Records excerpted from a collection →
○ ○ ○ ○

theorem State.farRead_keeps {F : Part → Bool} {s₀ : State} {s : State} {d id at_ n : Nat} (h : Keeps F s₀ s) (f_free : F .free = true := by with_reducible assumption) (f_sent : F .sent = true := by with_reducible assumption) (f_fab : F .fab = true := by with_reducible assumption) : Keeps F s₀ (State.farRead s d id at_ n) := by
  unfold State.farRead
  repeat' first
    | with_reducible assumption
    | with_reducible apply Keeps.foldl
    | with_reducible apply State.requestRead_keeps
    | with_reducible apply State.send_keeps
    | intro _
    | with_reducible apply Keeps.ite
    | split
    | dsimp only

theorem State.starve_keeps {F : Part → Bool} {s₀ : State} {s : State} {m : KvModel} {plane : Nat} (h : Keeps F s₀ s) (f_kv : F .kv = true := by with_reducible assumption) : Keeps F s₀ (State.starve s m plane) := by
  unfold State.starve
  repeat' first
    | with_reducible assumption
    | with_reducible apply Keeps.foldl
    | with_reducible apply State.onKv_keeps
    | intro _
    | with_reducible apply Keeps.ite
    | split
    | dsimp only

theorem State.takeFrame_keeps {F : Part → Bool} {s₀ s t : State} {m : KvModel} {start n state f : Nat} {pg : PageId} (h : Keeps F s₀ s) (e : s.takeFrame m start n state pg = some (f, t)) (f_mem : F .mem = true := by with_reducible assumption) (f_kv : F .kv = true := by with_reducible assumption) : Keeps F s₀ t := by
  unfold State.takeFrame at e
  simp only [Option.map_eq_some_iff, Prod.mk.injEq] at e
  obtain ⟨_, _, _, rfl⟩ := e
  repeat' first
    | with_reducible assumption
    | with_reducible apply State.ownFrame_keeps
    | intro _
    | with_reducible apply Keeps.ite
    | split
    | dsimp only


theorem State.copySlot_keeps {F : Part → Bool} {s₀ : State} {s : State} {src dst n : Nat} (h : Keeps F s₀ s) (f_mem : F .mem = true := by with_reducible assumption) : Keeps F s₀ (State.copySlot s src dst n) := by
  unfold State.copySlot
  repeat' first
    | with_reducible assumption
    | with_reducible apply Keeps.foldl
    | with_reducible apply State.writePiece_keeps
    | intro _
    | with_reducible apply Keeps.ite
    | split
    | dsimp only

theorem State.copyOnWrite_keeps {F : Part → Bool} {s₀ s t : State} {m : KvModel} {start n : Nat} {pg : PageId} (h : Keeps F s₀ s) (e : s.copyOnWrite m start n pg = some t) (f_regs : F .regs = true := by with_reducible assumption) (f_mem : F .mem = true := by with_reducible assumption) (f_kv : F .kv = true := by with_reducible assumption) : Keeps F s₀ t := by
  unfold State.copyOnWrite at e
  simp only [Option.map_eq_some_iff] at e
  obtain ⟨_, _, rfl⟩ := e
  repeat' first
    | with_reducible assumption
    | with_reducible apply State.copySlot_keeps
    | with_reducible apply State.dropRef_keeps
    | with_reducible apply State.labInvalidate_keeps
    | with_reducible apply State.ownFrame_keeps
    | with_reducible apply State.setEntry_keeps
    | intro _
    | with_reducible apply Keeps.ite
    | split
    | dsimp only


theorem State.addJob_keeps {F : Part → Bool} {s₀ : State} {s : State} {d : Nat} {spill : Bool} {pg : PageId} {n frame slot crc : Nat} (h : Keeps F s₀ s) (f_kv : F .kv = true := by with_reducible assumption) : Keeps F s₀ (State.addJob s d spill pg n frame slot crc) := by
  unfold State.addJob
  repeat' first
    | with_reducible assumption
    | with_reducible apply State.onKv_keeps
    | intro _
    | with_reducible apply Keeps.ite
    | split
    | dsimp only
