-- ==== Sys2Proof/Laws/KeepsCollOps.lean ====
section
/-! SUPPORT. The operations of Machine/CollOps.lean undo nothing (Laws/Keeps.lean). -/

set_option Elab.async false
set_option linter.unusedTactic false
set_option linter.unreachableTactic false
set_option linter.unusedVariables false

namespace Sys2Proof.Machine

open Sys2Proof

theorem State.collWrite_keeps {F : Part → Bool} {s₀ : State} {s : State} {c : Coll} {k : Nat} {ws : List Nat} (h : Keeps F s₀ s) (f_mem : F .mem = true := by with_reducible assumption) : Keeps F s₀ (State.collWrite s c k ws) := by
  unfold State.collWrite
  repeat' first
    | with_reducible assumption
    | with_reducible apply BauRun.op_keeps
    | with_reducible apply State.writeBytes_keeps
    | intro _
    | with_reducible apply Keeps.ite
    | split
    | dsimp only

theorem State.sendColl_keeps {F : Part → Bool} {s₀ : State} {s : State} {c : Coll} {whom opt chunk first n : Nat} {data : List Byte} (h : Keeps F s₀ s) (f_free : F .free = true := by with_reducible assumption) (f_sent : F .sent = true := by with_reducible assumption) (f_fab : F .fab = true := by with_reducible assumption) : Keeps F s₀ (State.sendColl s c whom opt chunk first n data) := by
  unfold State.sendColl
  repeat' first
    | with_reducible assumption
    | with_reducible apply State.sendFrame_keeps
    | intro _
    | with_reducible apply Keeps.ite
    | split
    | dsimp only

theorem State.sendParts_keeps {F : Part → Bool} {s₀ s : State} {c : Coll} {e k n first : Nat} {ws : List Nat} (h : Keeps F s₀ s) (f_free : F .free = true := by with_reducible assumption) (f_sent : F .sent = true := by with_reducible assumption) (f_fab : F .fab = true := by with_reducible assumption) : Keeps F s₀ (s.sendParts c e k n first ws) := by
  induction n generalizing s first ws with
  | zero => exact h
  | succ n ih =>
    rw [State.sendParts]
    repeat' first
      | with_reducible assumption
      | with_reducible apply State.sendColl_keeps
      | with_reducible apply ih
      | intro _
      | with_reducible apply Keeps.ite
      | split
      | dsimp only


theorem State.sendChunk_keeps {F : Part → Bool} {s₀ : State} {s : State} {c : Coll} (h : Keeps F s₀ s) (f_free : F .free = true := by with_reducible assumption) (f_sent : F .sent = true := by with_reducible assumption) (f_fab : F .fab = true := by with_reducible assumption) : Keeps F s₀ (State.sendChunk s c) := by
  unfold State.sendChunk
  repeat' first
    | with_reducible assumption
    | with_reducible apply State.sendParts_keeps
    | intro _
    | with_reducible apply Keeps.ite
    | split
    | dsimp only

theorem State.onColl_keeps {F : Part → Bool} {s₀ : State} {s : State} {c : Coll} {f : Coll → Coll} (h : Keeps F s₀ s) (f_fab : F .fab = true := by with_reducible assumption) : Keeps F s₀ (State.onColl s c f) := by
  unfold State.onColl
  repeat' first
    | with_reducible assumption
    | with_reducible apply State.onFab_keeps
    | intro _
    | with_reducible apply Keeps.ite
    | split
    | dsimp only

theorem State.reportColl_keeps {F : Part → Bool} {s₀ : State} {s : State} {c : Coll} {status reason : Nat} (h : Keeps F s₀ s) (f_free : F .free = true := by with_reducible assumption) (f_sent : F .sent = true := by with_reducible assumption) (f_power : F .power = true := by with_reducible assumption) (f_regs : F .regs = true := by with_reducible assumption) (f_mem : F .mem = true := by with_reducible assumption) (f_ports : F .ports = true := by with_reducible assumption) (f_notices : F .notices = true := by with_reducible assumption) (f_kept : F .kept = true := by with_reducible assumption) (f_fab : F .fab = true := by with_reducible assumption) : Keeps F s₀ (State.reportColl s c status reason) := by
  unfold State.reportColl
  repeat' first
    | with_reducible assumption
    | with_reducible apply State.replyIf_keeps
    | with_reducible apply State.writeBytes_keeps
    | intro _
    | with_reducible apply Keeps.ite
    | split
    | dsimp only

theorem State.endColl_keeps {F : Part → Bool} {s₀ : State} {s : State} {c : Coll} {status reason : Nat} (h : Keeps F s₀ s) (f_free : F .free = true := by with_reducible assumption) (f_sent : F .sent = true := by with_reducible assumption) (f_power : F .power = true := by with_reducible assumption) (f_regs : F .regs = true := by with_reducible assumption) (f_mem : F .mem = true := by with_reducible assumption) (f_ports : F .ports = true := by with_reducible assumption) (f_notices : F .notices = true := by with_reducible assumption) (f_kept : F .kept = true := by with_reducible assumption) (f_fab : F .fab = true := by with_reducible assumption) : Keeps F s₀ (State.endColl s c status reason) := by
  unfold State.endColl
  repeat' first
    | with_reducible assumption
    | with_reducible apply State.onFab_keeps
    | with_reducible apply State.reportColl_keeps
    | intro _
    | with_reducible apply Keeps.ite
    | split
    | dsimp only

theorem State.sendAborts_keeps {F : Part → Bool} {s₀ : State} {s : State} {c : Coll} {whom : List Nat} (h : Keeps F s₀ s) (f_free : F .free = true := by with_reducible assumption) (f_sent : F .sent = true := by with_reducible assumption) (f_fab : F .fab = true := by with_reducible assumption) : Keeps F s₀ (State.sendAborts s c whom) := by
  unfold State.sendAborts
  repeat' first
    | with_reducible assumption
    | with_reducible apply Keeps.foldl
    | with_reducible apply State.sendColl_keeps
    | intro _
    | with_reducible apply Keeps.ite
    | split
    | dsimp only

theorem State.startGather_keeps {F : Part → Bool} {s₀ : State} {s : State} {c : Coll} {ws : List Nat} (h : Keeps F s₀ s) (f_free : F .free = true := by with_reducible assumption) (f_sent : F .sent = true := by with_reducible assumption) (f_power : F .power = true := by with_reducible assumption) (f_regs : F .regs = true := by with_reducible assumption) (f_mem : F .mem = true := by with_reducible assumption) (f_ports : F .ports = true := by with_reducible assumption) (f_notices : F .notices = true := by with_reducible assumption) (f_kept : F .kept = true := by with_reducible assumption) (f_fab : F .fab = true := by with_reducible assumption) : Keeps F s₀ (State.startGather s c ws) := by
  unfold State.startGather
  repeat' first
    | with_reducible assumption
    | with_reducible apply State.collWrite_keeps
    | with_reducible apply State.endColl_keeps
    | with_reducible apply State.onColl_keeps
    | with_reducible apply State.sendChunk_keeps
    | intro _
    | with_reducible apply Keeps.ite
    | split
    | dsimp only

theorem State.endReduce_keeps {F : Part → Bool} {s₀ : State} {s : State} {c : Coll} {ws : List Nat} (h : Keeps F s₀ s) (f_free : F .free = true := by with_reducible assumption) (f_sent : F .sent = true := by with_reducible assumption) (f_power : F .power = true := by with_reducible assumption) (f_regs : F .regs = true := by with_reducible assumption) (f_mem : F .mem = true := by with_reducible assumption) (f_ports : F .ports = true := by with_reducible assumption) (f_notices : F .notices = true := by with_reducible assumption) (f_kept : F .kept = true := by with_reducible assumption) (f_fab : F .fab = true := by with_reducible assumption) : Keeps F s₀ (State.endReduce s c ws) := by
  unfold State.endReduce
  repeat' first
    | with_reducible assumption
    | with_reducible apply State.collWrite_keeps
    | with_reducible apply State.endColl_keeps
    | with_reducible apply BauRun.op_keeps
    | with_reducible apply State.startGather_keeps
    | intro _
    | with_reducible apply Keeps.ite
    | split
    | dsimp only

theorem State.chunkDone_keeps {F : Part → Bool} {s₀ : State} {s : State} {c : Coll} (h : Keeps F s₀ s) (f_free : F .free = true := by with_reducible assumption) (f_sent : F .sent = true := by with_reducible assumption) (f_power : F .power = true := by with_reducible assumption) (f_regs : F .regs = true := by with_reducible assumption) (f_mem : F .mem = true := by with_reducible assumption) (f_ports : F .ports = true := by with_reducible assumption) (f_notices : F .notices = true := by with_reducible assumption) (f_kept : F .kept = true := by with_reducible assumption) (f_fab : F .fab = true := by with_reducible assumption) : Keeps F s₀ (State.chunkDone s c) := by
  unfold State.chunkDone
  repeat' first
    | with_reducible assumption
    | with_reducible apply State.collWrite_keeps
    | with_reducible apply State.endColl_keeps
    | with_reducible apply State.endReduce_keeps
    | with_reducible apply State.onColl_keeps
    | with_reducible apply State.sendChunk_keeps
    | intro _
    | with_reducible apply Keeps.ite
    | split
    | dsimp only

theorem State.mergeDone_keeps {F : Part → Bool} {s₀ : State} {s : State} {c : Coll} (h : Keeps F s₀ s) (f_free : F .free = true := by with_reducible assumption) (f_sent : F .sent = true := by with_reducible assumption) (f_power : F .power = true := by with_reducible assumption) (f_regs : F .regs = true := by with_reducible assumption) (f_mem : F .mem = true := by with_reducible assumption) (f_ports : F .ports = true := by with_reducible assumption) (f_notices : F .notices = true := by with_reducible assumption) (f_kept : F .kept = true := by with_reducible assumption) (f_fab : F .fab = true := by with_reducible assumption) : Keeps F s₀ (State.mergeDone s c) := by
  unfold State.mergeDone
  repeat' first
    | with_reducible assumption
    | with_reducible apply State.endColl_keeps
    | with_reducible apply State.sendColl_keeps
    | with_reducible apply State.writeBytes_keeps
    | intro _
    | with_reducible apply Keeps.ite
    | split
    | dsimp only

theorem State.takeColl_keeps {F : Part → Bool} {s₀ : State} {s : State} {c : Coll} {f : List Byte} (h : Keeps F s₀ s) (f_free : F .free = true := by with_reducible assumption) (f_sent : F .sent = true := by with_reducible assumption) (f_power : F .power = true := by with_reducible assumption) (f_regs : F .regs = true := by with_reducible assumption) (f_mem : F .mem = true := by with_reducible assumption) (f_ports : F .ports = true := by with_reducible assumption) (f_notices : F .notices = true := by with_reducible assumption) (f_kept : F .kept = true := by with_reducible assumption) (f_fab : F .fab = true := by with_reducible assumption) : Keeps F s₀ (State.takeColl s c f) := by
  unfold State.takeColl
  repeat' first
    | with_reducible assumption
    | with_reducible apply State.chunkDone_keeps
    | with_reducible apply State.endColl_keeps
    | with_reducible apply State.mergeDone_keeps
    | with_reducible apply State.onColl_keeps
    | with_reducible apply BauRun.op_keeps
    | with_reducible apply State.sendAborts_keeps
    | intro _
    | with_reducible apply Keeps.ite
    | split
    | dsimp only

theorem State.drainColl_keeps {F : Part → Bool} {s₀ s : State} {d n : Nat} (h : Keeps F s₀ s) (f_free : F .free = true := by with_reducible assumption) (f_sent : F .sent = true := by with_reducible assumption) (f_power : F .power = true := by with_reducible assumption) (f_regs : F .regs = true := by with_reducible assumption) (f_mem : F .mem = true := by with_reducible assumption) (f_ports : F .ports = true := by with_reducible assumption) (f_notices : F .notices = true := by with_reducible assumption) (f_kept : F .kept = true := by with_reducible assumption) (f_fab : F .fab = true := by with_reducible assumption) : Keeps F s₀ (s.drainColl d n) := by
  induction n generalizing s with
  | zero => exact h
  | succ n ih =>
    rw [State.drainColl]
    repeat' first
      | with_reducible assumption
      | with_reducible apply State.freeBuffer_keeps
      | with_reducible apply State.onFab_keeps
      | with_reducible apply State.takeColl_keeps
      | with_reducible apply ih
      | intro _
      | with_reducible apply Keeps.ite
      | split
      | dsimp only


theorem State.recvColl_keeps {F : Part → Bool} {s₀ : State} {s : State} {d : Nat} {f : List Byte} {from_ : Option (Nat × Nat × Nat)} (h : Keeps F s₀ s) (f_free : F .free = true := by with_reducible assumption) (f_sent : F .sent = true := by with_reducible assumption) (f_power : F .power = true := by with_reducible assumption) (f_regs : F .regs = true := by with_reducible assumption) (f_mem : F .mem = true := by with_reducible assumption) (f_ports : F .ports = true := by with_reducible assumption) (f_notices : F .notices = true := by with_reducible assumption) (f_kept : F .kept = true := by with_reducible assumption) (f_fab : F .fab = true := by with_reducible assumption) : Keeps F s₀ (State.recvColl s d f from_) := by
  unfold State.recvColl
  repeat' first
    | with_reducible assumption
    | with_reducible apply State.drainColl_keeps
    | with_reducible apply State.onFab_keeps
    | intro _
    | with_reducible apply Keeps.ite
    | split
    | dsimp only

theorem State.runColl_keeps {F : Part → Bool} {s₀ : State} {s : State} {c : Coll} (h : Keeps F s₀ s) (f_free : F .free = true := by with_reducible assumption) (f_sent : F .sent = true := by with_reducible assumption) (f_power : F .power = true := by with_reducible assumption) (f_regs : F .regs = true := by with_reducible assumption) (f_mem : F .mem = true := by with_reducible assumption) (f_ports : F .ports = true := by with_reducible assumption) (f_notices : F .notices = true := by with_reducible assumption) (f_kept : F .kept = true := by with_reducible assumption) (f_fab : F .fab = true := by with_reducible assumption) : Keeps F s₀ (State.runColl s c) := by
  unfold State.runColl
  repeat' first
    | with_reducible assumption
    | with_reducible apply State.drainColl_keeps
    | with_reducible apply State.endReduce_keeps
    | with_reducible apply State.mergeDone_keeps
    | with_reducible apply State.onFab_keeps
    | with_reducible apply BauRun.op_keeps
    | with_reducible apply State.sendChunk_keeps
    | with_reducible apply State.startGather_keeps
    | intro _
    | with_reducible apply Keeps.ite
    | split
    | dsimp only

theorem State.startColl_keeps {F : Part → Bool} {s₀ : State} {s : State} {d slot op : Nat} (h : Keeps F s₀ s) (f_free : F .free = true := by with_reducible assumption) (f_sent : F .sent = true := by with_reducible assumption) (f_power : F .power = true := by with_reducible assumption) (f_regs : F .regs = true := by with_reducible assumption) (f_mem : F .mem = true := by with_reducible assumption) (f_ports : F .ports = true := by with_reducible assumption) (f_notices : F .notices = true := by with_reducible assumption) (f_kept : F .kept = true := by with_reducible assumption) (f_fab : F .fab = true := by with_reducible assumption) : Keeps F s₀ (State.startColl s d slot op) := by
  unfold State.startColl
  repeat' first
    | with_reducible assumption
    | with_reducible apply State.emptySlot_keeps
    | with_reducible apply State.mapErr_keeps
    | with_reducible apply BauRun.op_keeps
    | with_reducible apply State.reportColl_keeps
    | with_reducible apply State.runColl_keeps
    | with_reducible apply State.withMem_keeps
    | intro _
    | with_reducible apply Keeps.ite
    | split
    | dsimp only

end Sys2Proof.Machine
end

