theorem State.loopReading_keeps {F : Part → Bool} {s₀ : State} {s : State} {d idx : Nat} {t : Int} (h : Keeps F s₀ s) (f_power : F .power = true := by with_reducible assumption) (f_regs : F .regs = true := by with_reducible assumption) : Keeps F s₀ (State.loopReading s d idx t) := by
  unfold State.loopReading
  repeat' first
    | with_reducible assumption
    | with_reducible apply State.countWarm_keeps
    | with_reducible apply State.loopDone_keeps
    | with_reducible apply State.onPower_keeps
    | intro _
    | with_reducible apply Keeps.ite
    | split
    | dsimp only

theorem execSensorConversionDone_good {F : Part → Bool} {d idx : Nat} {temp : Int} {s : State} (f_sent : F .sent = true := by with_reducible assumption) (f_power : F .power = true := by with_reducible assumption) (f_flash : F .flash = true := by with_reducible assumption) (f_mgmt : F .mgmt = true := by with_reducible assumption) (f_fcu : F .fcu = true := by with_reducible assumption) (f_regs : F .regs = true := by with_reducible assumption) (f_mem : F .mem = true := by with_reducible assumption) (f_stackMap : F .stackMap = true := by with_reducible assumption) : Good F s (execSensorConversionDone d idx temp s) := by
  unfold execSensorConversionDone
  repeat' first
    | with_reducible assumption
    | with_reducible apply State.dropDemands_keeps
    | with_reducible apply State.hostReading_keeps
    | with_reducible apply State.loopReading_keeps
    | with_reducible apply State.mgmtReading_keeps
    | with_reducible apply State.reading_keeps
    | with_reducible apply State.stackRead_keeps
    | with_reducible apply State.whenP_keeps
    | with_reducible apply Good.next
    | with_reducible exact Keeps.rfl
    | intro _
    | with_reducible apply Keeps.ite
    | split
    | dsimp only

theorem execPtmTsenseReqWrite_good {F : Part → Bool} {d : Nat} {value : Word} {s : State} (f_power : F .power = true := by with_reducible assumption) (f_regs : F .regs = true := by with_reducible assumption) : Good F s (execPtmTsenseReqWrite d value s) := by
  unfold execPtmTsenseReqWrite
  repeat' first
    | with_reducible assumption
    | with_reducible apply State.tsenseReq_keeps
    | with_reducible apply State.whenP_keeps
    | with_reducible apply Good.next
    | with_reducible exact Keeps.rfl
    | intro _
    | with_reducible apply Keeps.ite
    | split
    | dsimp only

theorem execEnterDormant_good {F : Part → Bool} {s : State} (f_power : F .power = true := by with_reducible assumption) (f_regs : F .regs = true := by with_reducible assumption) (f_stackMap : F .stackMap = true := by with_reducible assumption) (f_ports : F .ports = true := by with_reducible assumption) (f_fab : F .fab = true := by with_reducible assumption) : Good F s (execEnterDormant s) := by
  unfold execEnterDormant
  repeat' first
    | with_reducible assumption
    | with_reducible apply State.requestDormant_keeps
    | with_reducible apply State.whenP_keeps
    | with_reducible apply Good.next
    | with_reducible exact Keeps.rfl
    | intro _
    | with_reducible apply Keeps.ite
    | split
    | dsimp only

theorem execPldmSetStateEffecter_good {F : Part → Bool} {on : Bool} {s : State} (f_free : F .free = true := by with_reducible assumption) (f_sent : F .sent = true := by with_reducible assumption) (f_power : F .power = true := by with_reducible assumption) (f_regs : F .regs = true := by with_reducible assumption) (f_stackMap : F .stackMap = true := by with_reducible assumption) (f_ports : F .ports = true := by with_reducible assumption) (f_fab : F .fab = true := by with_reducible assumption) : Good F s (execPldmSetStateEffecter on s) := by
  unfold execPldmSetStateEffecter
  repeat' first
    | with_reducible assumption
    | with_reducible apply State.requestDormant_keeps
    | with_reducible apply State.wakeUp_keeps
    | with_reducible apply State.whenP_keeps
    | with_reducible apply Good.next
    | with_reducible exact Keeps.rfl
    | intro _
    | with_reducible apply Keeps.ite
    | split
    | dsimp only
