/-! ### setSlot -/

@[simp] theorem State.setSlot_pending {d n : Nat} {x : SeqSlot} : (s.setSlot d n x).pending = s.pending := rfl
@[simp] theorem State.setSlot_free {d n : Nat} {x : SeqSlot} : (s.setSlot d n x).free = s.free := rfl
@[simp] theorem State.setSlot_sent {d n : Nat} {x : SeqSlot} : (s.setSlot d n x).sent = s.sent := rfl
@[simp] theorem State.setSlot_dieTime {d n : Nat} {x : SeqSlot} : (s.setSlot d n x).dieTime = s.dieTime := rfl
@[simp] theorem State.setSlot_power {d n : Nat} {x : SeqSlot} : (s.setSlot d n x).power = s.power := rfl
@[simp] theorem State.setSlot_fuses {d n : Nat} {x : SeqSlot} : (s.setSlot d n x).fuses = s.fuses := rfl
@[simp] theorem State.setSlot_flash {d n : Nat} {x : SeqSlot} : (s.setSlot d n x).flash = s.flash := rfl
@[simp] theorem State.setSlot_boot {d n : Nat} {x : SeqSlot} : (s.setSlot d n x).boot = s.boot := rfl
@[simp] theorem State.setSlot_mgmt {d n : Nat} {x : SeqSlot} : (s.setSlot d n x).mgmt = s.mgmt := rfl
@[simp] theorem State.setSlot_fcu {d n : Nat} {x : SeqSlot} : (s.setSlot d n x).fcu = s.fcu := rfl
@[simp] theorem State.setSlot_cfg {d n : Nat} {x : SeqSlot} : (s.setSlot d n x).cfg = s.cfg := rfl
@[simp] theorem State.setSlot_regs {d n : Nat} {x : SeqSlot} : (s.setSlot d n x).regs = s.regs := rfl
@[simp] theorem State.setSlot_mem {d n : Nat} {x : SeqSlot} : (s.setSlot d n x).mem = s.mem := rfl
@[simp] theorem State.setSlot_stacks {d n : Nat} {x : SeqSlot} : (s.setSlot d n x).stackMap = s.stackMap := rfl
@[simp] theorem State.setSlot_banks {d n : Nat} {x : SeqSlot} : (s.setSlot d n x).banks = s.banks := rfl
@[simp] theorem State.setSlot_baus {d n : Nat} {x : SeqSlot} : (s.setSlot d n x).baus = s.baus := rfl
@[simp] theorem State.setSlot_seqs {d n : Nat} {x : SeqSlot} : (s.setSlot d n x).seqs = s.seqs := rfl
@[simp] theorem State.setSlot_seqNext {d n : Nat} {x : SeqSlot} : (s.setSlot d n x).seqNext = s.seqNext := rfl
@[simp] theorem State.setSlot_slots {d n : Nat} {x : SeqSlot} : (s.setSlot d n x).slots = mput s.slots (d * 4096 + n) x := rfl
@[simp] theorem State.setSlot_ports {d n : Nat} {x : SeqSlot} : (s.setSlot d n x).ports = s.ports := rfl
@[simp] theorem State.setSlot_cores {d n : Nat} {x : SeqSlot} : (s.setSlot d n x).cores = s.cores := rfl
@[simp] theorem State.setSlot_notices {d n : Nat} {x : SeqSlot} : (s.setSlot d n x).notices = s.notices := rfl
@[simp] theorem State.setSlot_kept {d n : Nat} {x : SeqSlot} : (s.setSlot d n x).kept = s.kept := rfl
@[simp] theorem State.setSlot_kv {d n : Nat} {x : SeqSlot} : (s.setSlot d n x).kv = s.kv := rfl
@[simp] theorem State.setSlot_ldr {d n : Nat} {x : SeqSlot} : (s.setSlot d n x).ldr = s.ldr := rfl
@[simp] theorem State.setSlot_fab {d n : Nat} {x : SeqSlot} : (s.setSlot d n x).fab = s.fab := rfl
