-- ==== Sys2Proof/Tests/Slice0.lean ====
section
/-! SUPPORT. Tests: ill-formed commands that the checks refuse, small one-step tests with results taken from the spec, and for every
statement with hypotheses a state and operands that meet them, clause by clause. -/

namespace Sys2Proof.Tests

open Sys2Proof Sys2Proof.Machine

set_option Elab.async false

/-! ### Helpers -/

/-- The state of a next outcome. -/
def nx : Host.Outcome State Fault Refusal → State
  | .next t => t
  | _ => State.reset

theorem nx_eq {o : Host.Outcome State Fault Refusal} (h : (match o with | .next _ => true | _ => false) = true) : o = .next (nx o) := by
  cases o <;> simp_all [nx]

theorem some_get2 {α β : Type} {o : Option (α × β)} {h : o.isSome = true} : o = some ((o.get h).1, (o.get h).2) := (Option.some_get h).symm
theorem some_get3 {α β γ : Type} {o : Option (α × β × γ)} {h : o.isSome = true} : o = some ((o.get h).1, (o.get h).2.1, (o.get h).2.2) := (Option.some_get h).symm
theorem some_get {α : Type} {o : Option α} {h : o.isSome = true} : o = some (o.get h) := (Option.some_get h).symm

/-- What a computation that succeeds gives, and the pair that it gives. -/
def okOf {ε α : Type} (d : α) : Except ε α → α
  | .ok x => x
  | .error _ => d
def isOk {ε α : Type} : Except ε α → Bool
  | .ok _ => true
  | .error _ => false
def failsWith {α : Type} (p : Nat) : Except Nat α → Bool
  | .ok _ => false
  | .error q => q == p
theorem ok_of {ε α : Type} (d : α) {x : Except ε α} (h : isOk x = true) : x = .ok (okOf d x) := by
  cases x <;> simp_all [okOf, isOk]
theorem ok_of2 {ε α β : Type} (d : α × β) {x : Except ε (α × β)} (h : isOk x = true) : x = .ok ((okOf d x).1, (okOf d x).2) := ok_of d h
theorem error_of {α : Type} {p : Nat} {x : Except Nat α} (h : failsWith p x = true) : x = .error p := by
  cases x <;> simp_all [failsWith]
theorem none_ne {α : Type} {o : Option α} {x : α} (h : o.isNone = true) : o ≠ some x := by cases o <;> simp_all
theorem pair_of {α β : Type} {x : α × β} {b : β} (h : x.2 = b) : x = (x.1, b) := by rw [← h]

○ ○ ○ ○

Please copy the lines in the records above between the one holding "s.kv := rfl" and the one holding "s.ldr := rfl", inclusive, exactly and with no other line.

@[simp] theorem State.setSlot_kv {d n : Nat} {x : SeqSlot} : (s.setSlot d n x).kv = s.kv := rfl
@[simp] theorem State.setSlot_ldr {d n : Nat} {x : SeqSlot} : (s.setSlot d n x).ldr = s.ldr := rfl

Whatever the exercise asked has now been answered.